This year I’m trying to have fun.
Last year my “one word” for the year was “delve.” (I can’t find that I ever blogged about it, but it was my word in my head, at any rate.)
Delve: “to reach inside a receptacle and search for something.”
I maybe didn’t buy into the one-word process as much as some bloggers, but I did think about it as I talked with my women’s small group and as I wrote here on this blog. I started thinking about my faith in some hard ways, and I thought about who I was and what I want to do with my life. (I didn’t come to any conclusions, for what it’s worth.)

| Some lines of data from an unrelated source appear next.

/-- Where a flit driven onto a link ends: the cell, port and cycle of the receive that covers it; none when a cycle is not
covered, the link ends, or it enters a region of another turf (R133). DESIGN CHOICE (log entry 131): where a receive and a window, or two
windows of one IN, cover the cycle, the receive takes the flit, else the window listed first. -/
def traceFlit (cells : List CellRec) (mask : Nat) : Nat → Nat → Nat → Nat → Option (Nat × Nat × Nat)
  | 0, _, _, _ => none
  | f + 1, c, link, t =>
    match meshNext c link with
    | none => none
    | some n =>
      let a := t + flight link
      let inp := (link + 2) % 4
      if !mask.testBit (regionOf n) then none
      else match cells.find? (fun r => r.cell == n) with
        | none => none
        | some r =>
          if r.recvCover.any (fun x => x.1 == inp && decide (x.2.1 ≤ a) && decide (a < x.2.1 + x.2.2)) then some (n, inp, a)
          else match (r.wins.map winOf).find? (fun w => w.inp == inp && winMeets w a 1) with
            | none => none
            | some w => traceFlit cells mask f n w.out a

/-- The rows of a cell's sends with where each ends: the cell, port and cycle of its flit 0, where its eight flits end one after another at
one port. -/
def rowEnds (cells : List CellRec) (mask : Nat) (r : CellRec) : List (Option (Nat × Nat × Nat)) :=
  r.sendDrives.flatMap (fun d => (List.range (d.2.2 / 8)).map (fun i =>
    let flit := fun k => traceFlit cells mask 1024 r.cell d.1 (d.2.1 + 8 * i + k)
    match flit 0 with
    | none => none
    | some (n, inp, a) => if (List.range 8).all (fun k => flit k == some (n, inp, a + k)) then some (n, inp, a) else none))

/-- The vertical transfers of a cell: send, first cycle, rows, first staging row (R132, R136). -/
def CellRec.vertical (r : CellRec) : List (Bool × Nat × Nat × Nat) :=
  (r.sched.filter (fun e => routePath e == 1)).flatMap (fun e =>
    (schedStarts e).map (fun c => (aeKind e == 8, c, schedRows e, routeSrow e)))

/-- Bonds of a cell: no two transfers in one cycle, and a free cycle at each turnaround (R133, R136). -/
def CellRec.bondsOk (r : CellRec) : Bool :=
  let vs := r.vertical
  vs.zipIdx.all (fun x => vs.zipIdx.all (fun y => x.2 == y.2 ||
    (let gap := if x.1.1 = y.1.1 then 0 else 1
     decide (x.1.2.1 + x.1.2.2.1 + gap ≤ y.1.2.1) || decide (y.1.2.1 + y.1.2.2.1 + gap ≤ x.1.2.1))))

/-- Two cells of one concentrator write one staging row in one cycle (R133). -/
def stagingClash (x y : Bool × Nat × Nat × Nat) : Bool :=
  x.1 && y.1 && decide (x.2.1 < y.2.1 + y.2.2.1) && decide (y.2.1 < x.2.1 + x.2.2.1)
    && decide ((x.2.2.2 + y.2.1) % 64 = (y.2.2.2 + x.2.1) % 64)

But I just finished reading Daring Greatly by Brene Brown, and I realized something: I’m tired of delving. I’m tired of being vulnerable and over-sharing and wondering what my basis in life is. I really just want to have fun.
And what’s so wrong with that? As I sat and had an emotional breakdown over Brown’s section on perfectionism, it dawned on me that no one other than myself was judging me if my kitchen wasn’t clean. The vast majority of the arbitrary strictures I put on my life are just that: arbitrary and self-imposed. And something just snapped and I decided I wanted to make the fun choice.
To look at the dirty dishes and decide that it is valid not to wash them just now simply because I don’t want to.
To go for a long walk in a new place where I don’t exactly know where to park just because I need to feel the dirt under my feet and look up and see trees.
To pick up takeout instead of cooking dinner.
To stay up just a little too late reading.
I’m not less of a woman or a worse wife if I let myself choose the fun sometimes.
So I’m trying to do that this year. I trust that my hyper-organized, self-critical personality will not let me take this too far and go off the rails, but maybe that would be okay once in awhile too. I’ve never really gone off the rails. Heck, I’ve practically BUILT the rails.
And this year I just want to have fun.